By Heather Brown

MINNEAPOLIS (WCCO) — Americans heard vastly different plans for undocumented immigrants in the United States throughout this political campaign.

Some candidates have said they want to deport only terrorists and criminals, while others say they want to force everyone living in the U.S. illegally to leave.

Despite the candidate’s disagreements, they seem to agree on one thing: the number of undocumented U.S. immigrants is around 11 million.

But how is that population counted? And who are they?

“It’s actually a really difficult number to come about,” said Linus Chan, a clinical professor of immigration law at the University of Minnesota. “At one point it was nine million, others say it’s 12 million and it really depends on how you sample and look at the population.”

Chan says researchers use statistical sampling and interviews. Pew Research Center wrote an article specifically about counting this population.

“Basically, then, our estimate of unauthorized immigrants living in the country is the total number of immigrants living in the country minus the number of immigrants living here legally,” said Jeffrey Passel, a senior demographer with the Pew Research Center.

The Migration Policy Institute says the largest group is from Mexico (56 percent), followed by Guatemala (6 percent), El Salvador (4 percent), Honduras (3 percent) and China (3 percent).

Chan says the people coming from Central America are more likely to leave their country due to safety rather than economic issues.

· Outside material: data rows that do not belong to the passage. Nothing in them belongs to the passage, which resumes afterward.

/-- The table of 60_exceptions.md R211, which the spec derives from the commands' rules. -/
def Obligations.ErrorsOfEachCommand : Prop :=
  ∀ (i : Instr) (s t : State), i.wf = true → exec i s = .next t → t.err = .success ∨ t.err ∈ canRaise i

/-- Every command leaves every byte outside the windows it stores to (10_state.md R26 to R34). -/
def Obligations.CommandStoresOnlyItsBuffers : Prop :=
  ∀ (i : Instr) (s t : State), exec i s = .next t → StoresOnly (storesTo i) s t

/-- Every command leaves every register it does not write, STATUS apart (10_state.md R20, R26 to R37). That it also
leaves the last read answer (log 4), the host's pending cycles (log 2) and the free-value counter (log 3) is about the
model's own choices, not a rule of the spec. -/
def Obligations.CommandWritesOnlyItsRegisters : Prop :=
  ∀ (i : Instr) (s t : State), exec i s = .next t →
    (∀ r, r ≠ .status → r ∉ writesTo i → t.readReg r = s.readReg r) ∧
    t.rdata = s.rdata ∧ t.port = s.port ∧ t.fresh = s.fresh

/-- CONFIGURED is set only by ECFG or TCFG, and TVALID only by TCFG (10_state.md R39, R40), over every step. -/
def Obligations.FlagsSetOnlyByConstruction : Prop :=
  ∀ s t : State, step s = .next t →
    (s.tvalid = false → t.tvalid = true → ∃ w, s.inflight = some ⟨w, 0⟩ ∧ decode w = .ok .tcfg) ∧
    (s.configured = false → t.configured = true →
      ∃ w, s.inflight = some ⟨w, 0⟩ ∧ (decode w = .ok .ecfg ∨ decode w = .ok .tcfg))

/-- The stored target changes only by TCFG or reset (10_state.md R30), over every step. -/
def Obligations.StoredTargetWrittenOnlyByTcfg : Prop :=
  ∀ s t : State, step s = .next t →
    (t.stlen ≠ s.stlen ∨ ∃ a, Buf.mapped s.maxLen .stgt a ∧ Memory.read t.mem a ≠ Memory.read s.mem a) →
    (∃ w, s.inflight = some ⟨w, 0⟩ ∧ decode w = .ok .tcfg) ∨
      (s.appliesCycle = true ∧ s.nextCycle.rst = true)

/-- 70_reset_and_hazards.md R250, R253: a command in flight completes after its clocks, which an invariant bounds by a
function of MAXLEN alone, while the host is idle or polls STATUS (30_encoding.md R93). BUSY stays 1 until then, and each
of those clocks leaves the command word and everything a command reads as they were (20_memory.md R72,
70_reset_and_hazards.md R255, log 9); the host's later cycles are still to come. The clocks are the model's free value
(log 3), the host's cycles are a list (log 2), and rdata is the last answer (log 4). -/
def Obligations.CommandCompletes : Prop :=
  ∀ (s : State) (f : InFlight), s.inflight = some f →
    (s.Inv → f.busyLeft ≤ Config.busyBound s.maxLen) ∧
    ((∀ c ∈ s.port.take f.busyLeft,
        c.rst = false ∧ (c.sel = false ∨ (c.we = false ∧ byteAddress c.a = 0x008))) →
      (∀ j, j ≤ f.busyLeft → ∃ (u : State) (d : Option Word), Host.Core.run core j s = .next u ∧
        u = { s with inflight := some ⟨f.word, f.busyLeft - j⟩, port := s.port.drop j, rdata := d } ∧
        (u.busRead 0x008).getLsbD 0 = true) ∧
      ∃ t, Host.Core.run core (f.busyLeft + 1) s = .next t ∧ t.inflight = none ∧
        t.port = s.port.drop f.busyLeft)

/-- 60_exceptions.md R210: the numeric code of each error, as a STATUS read shows it in bits 11:8, and that the codes
8 to 15 are never produced. -/
def Obligations.ErrorCodesInStatus : Prop :=
  (∀ (s : State) (e : ErrCode) (c : BitVec 4),
    (e, c) ∈ [(.success, 0), (.formatError, 1), (.lengthError, 2), (.parameterError, 3), (.validationError, 4),
      (.reconstructionError, 5), (.commandError, 6), (.capacityError, 7)] →
    s.err = e → (s.busRead 0x008).extractLsb' 8 4 = c) ∧
  (∀ s : State, ((s.busRead 0x008).extractLsb' 8 4).toNat ≤ 7)
end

“The reason why those countries have been the biggest drivers in the Central American [countries] is because of the violence in those countries,” Chan says.

The rest of undocumented population comes from other parts of Asia (11 percent), South America (6 percent), Europe/Canada/Oceania (4 percent), Africa (3 percent) and the Caribbean (2 percent).

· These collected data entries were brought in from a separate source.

theorem State.Inv.busWrite (h : s.Inv) (x : Nat) (w : Word) : (s.busWrite x w).Inv := by
  rcases s.busWrite_cases x w with ⟨r, -, hw⟩ | ⟨b, k, hb, -, -, hk, hw⟩ | ⟨-, -, hw⟩ <;> rw [hw]
  · exact h.writeReg r w
  · split
    · exact h.clearConfig.storeWord_cleared hb w hk
    · have hdata : b ∈ [Buf.tgt, .bytes] := by cases b <;> simp_all [Buf.hostWrites]
      exact h.storeWord_data hdata w hk
  · exact h

theorem State.Inv.busCycle {c : BusCycle} (h : s.Inv) (hc : s.busCycle c = .next t) : t.Inv := by
  rcases State.busCycle_cases hc with ⟨-, -, rfl⟩ | ⟨-, -, rfl⟩ | ⟨-, -, -, -, rfl⟩ | ⟨-, -, -, -, rfl⟩
  · exact s.inv_resetCycle
  · exact h
  · exact h.busWrite _ _
  · exact h.answerRead _

/-! ### Commands -/

theorem State.Inv.storeBytes (h : s.Inv) (r : List Byte) : (s.storeBytes r).Inv :=
  h.of_frame ((h.mem.writeBytes r).of_mem_eq rfl rfl) (h.busy.of_inflight rfl rfl) ⟨rfl, rfl, rfl, rfl, rfl⟩
    ⟨rfl, rfl, rfl, rfl⟩ ((storesOnly_storeBytes s r).mono (by simp))

theorem State.Inv.storeBits_tgt (h : s.Inv) (v : Bits) : (s.storeBits .tgt v).Inv :=
  h.of_frame (h.mem.storeBits .tgt v) (h.busy.of_inflight rfl rfl) ⟨rfl, rfl, rfl, rfl, rfl⟩
    ⟨rfl, rfl, rfl, rfl⟩ ((storesOnly_storeBits s .tgt v).mono (by simp))

/-- A new seed clears the flags (40_codec.md R101, 41_lfsr_engine.md R136). -/
theorem State.Inv.storeBits_seed (h : s.Inv) (v : Bits) : (s.storeBits .seed v).clearConfig.Inv :=
  h.of_cleared ((h.mem.storeBits .seed v).of_mem_eq rfl rfl) (h.busy.of_inflight rfl rfl) rfl rfl
    ⟨rfl, rfl, rfl, rfl⟩ (((storesOnly_storeBits s .seed v).mono (by decide)).trans (.of_mem_eq _ rfl) rfl)

theorem State.holds_storeBits_self (s : State) (b : BufSel) (v : Bits) : (s.storeBits b v).Holds (bufOf b) v :=
  State.holds_mem (s.holds_writeBits_self (bufOf b) v) (s.storeBits_mem b v) (by simp)

/-- A new output within the capacity. -/
theorem State.Inv.storeBits_out {v : Bits} (h : s.Inv) (hv : v.length ≤ s.maxLen.bits) :
    (s.storeBits .out v).Inv where
  mem := h.mem.storeBits .out v
  flags := h.flags.of_frame ⟨rfl, rfl, rfl, rfl, rfl⟩ (storesOnly_storeBits s .out v) (by simp)
  results := h.results.of_outOk (.of_holds (s.holds_storeBits_self .out v) rfl hv) rfl rfl rfl
    (storesOnly_storeBits s .out v) (by simp)
  selfConsistent := .of_frame h ⟨rfl, rfl, rfl, rfl, rfl⟩ rfl (storesOnly_storeBits s .out v) (by simp)
  busy := h.busy.of_inflight rfl rfl

/-- The bits of TAPS from `n` on are 0 when ECFG's tap check passes (41_lfsr_engine.md R138). -/
theorem State.bufBit_taps_of_not_tapAbove {n j : Nat} (h : s.tapAbove n = false) (hn : n ≤ j)
    (hj : j < s.maxLen.bits) : s.bufBit .taps j = false := by
  by_contra htap
  have habove := (s.tapAbove_iff n).2 ⟨j + 1, by omega, by omega, by simpa using htap⟩
  rw [h] at habove
  cases habove

/-- ECFG's checks are the flag invariants (41_lfsr_engine.md R138, 10_state.md R41). -/
theorem State.Inv.configure (h : s.Inv) (hpos : 0 < s.n.toNat) (hn : s.n.toNat ≤ s.maxLen.bits)
    (htap : s.tapAbove s.n.toNat = false) (hsl : s.slen = s.n) :
    { s with configured := true, tvalid := false }.Inv where
  mem := h.mem.of_mem_eq rfl rfl
  flags := ⟨fun _ => rfl, fun _ => hn, fun _ => hsl, fun _ _ => State.bufBit_taps_of_not_tapAbove htap,
    fun _ _ => hpos⟩
  results := h.results.of_frame (bs := []) ⟨rfl, rfl, rfl, rfl⟩ (.of_mem_eq _ rfl) (by simp)
  selfConsistent := .of_not_tvalid rfl
  busy := h.busy.of_inflight rfl rfl

end Sys2Proof.Machine
end

section
/-!
The bounds on the Berlekamp–Massey variables (42_berlekamp_massey.md R167), and that the commit of a reconstruction
makes the block self-consistent (R168, R169; 10_state.md R41).
-/

namespace Sys2Proof.Machine

variable {s : State}

/-- The bounds before position `i`: C has constant term 1 and degree at most L, B has degree at most `m + 1 - L`,
which was L before the last length change. -/
structure BmState.Bounded (st : BmState) (i : Nat) : Prop where
  l_le : st.l ≤ i
  l_le_m : (st.l : Int) ≤ st.m + 1
  m_lt : st.m < i
  c_const : st.c.getD 0 false = true
  c_degree : ∀ j, st.l < j → st.c.getD j false = false
  b_degree : ∀ j : Nat, st.m + 1 - st.l < j → st.b.getD j false = false

theorem bmInit_bounded : bmInit.Bounded 0 where
  l_le := Nat.le_refl 0
  l_le_m := by decide
  m_lt := by decide
  c_const := rfl
  c_degree := fun j hj => List.getD_eq_default _ _ hj
  b_degree := fun j hj => List.getD_eq_default _ _ (by simp [bmInit] at hj ⊢; omega)

/-- The update of R164 keeps the constant term and has degree at most the larger of L and `i + 1 - L`. -/
theorem BmState.Bounded.update {st : BmState} {i : Nat} (h : st.Bounded i) :
    (polyAdd st.c (polyShift (i - st.m).toNat st.b)).getD 0 false = true ∧
      ∀ j, st.l < j → i + 1 - st.l < j →
        (polyAdd st.c (polyShift (i - st.m).toNat st.b)).getD j false = false := by
  have hm := h.m_lt
  have hlm := h.l_le_m
  constructor
  · rw [getD_polyAdd, getD_polyShift, h.c_const, decide_eq_false (by omega), Bool.false_and, Bool.xor_false]
  · intro j hl hi
    have hb : (decide ((i - st.m).toNat ≤ j) && st.b.getD (j - (i - st.m).toNat) false) = false := by
      by_cases hj : (i - st.m).toNat ≤ j
      · rw [h.b_degree _ (by omega), Bool.and_false]
      · rw [decide_eq_false hj, Bool.false_and]
    rw [getD_polyAdd, getD_polyShift, h.c_degree j hl, hb, Bool.xor_false]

Chan says there are many ways to become an undocumented immigrant in the U.S. They range from crossing the border illegally, to overstaying a tourist or business visa, to coming on a student visa and staying to work.

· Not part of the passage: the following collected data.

-- ==== Sys2Proof/Machine/Turns.lean ====
section
/-! DEFINITION. How the environment's turns drive the block (R34, R47, R48): an operation performed whole, an operation
started, an event of the operation in flight; and how the host's table word is presented as the next turn.
-/
namespace Sys2Proof.Machine

/-- A WRITE starts: its byte stores and its flag event come later (R47, R48, R51). -/
def startWrite (i : Instr) (a : Addr) (v : Value) (s : State) : Result :=
  onRow i s fun c => .next (s.setBusFlight (some (.write (Access.writing c a v))))

/-- A TX_REQUEST starts with its read of PRA (R47, R50); its byte reads and its emit come later. -/
def startRespond (i : Instr) (s : State) : Result :=
  onRow i s fun c => .next (s.setBusFlight (some (.respond (Access.reading c s.pra))))

/-- A GET starts: its byte reads and its return come later. -/
def startGet (a : Addr) (s : State) : Result :=
  hostOperation s fun c => .next (s.setHostFlight (some (.get (Access.reading c a))))

/-- A SET starts: its byte stores come later. -/
def startSet (a : Addr) (d : Value) (s : State) : Result :=
  hostOperation s fun c => .next (s.setHostFlight (some (.set (Access.writing c a d))))

/-- An operation starts. Those that read or write a register's bytes are left in flight; the others have one event at most
(R47, R49), which this turn performs (log 14). -/
def startInstr (i : Instr) (s : State) : Result :=
  match i with
  | .writeA1R1 a v => startWrite i (a.zeroExtend 16) (v.zeroExtend 32) s
  | .writeA1R2 a v => startWrite i (a.zeroExtend 16) (v.zeroExtend 32) s
  | .writeA1R4 a v => startWrite i (a.zeroExtend 16) v s
  | .writeA2R1 a v => startWrite i a (v.zeroExtend 32) s
  | .writeA2R2 a v => startWrite i a (v.zeroExtend 32) s
  | .writeA2R4 a v => startWrite i a v s
  | .respR1 => startRespond i s
  | .respR2 => startRespond i s
  | .respR4 => startRespond i s
  | .get a => startGet a s
  | .set a d => startSet a d s
  | .selectA1 _ => exec i s
  | .selectA2 _ => exec i s
  | .ignore _ => exec i s
  | .configure _ _ _ _ => exec i s
  | .begin => exec i s
  | .drain => exec i s

/-- An operation the environment presents is decoded under CFG and run; what the decoder rejects stops by name. -/
def present (run : Instr → State → Result) (o : Operation) (s : State) : Result :=
  match decode s.cfg o with
  | .instr i => run i s
  | .reject .noBlock => .fault .noBlock
  | .reject .illegalConfiguration => .refused .illegalConfiguration

/-- What one turn does. -/
def takeTurn (t : Turn) (s : State) : Result :=
  match t with
  | .op o => present exec o s
  | .start o => present startInstr o s
  | .busEvent j => busEvent j s
  | .hostEvent j => hostEvent j s

/-- The next turn is taken off the list and done; with none presented, the state persists (R34, R133; log 13). -/
def nextTurn (s : State) : Result :=
  match s.turns with
  | [] => .next s
  | t :: ts => takeTurn t (s.setTurns ts)

/-- A block of configuration c, active, with no operation in flight: the block as it stands if it has that configuration,
else one newly configured (log 2). -/
def ready (c : Cfg) (s : State) : State :=
  { (if s.cfg = some c then s else s.configured c) with active := true, busFlight := none }

/-- The host's table word presented as the very next turn (log 2). -/
def placeTableWord (s : State) (nbits w : Nat) : State :=
  (ready (tableCfg (tableFrame nbits w).length) s).setTurns [.op (.rx (tableFrame nbits w))]

end Sys2Proof.Machine
end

“It could be all kinds of different situations,” he said. “There’s a lot of people who are here undocumented that have nothing to do with the southern border or crossing the southern border.”

Over the past decade, the 11 million to 12 million number has remained steady. Chan says that is likely not due to approximately a half-million people deported each year, but rather due to the poor economy in the U.S. during that time period.

About one million U.S. undocumented immigrants are children and about half have lived in the U.S. for more than ten years. An estimated five million children, who are legal U.S. citizens, have an undocumented parent.

But why do many of these people not attempt to gain legal status?

“The laws are not easy. It’s extremely difficult to get legal status,” Chan said.